Work instructions: Exactly as written, transcribe the lines that run from the one containing "else if max" to the end of the records below.

Extracted records:
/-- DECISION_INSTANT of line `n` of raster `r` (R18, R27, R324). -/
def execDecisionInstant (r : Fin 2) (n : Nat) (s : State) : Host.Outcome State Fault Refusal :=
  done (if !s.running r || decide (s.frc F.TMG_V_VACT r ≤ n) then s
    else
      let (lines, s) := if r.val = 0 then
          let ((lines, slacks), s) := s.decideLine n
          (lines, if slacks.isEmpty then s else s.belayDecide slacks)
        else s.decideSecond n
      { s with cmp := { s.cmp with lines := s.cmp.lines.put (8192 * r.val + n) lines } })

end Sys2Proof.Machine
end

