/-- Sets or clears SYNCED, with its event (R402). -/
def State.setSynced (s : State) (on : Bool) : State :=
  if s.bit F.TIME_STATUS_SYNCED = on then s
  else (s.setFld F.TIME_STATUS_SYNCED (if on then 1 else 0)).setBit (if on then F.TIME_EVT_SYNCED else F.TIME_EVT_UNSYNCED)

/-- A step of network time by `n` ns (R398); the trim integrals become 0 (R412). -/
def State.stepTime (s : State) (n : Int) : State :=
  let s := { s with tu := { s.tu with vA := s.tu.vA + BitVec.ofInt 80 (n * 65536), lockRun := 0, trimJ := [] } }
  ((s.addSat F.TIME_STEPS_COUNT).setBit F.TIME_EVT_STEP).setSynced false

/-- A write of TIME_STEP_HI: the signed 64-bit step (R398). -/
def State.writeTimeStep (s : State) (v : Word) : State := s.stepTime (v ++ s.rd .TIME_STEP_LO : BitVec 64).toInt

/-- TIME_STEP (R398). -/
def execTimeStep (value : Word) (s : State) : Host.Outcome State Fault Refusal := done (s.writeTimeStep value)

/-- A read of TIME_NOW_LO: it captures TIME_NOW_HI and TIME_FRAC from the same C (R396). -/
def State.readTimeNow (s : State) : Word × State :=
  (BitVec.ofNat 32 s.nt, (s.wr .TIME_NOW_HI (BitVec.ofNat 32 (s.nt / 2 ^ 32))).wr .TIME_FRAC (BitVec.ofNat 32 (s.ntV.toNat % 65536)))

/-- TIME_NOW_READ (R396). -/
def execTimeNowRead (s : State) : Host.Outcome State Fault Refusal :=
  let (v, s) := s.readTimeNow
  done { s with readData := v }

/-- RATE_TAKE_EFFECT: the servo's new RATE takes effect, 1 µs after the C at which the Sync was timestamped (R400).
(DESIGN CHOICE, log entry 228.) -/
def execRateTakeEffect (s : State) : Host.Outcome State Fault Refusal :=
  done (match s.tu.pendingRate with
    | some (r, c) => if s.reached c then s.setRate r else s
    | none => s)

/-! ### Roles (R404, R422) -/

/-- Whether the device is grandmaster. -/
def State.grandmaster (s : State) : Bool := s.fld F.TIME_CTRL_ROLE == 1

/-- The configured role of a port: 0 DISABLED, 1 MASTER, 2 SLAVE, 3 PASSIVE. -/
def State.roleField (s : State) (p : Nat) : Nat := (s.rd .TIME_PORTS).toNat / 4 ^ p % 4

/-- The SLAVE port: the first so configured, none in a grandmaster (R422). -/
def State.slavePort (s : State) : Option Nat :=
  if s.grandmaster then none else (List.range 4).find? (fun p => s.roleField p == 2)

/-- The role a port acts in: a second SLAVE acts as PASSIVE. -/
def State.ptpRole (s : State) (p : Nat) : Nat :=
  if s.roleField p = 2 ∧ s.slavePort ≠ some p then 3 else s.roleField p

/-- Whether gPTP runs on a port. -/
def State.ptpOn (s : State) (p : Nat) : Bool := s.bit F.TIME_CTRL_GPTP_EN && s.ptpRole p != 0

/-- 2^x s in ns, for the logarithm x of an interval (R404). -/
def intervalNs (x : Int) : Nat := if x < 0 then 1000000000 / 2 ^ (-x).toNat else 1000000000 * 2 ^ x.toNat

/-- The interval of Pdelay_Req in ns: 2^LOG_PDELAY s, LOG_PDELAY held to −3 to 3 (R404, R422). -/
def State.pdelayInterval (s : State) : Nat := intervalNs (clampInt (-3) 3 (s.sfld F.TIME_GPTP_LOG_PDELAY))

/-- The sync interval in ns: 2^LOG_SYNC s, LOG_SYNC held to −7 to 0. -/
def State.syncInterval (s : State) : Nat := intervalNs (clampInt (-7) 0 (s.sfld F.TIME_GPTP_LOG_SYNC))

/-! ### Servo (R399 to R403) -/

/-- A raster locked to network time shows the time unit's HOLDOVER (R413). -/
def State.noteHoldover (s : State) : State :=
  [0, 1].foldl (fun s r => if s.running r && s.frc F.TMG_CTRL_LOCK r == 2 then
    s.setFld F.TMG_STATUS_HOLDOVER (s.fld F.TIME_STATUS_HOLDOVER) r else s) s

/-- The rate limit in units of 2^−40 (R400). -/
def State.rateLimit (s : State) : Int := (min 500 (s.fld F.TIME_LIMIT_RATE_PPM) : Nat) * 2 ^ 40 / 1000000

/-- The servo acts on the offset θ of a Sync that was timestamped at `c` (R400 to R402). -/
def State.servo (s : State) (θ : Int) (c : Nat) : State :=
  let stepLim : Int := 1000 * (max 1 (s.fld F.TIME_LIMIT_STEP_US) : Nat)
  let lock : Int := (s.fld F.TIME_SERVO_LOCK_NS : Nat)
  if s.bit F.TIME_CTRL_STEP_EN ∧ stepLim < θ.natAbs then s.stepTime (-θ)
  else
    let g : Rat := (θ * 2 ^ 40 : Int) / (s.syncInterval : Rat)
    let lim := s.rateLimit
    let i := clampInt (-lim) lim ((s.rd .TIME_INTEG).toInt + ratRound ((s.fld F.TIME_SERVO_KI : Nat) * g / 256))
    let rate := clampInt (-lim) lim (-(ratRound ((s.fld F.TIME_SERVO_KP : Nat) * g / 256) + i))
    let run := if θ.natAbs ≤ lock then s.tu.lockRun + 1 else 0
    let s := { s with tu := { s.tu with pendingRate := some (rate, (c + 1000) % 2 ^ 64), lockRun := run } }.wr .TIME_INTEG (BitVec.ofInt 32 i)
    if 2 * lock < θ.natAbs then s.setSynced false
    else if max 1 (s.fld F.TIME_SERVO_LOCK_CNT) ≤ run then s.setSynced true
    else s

Exercise answer:
    else if max 1 (s.fld F.TIME_SERVO_LOCK_CNT) ≤ run then s.setSynced true
    else s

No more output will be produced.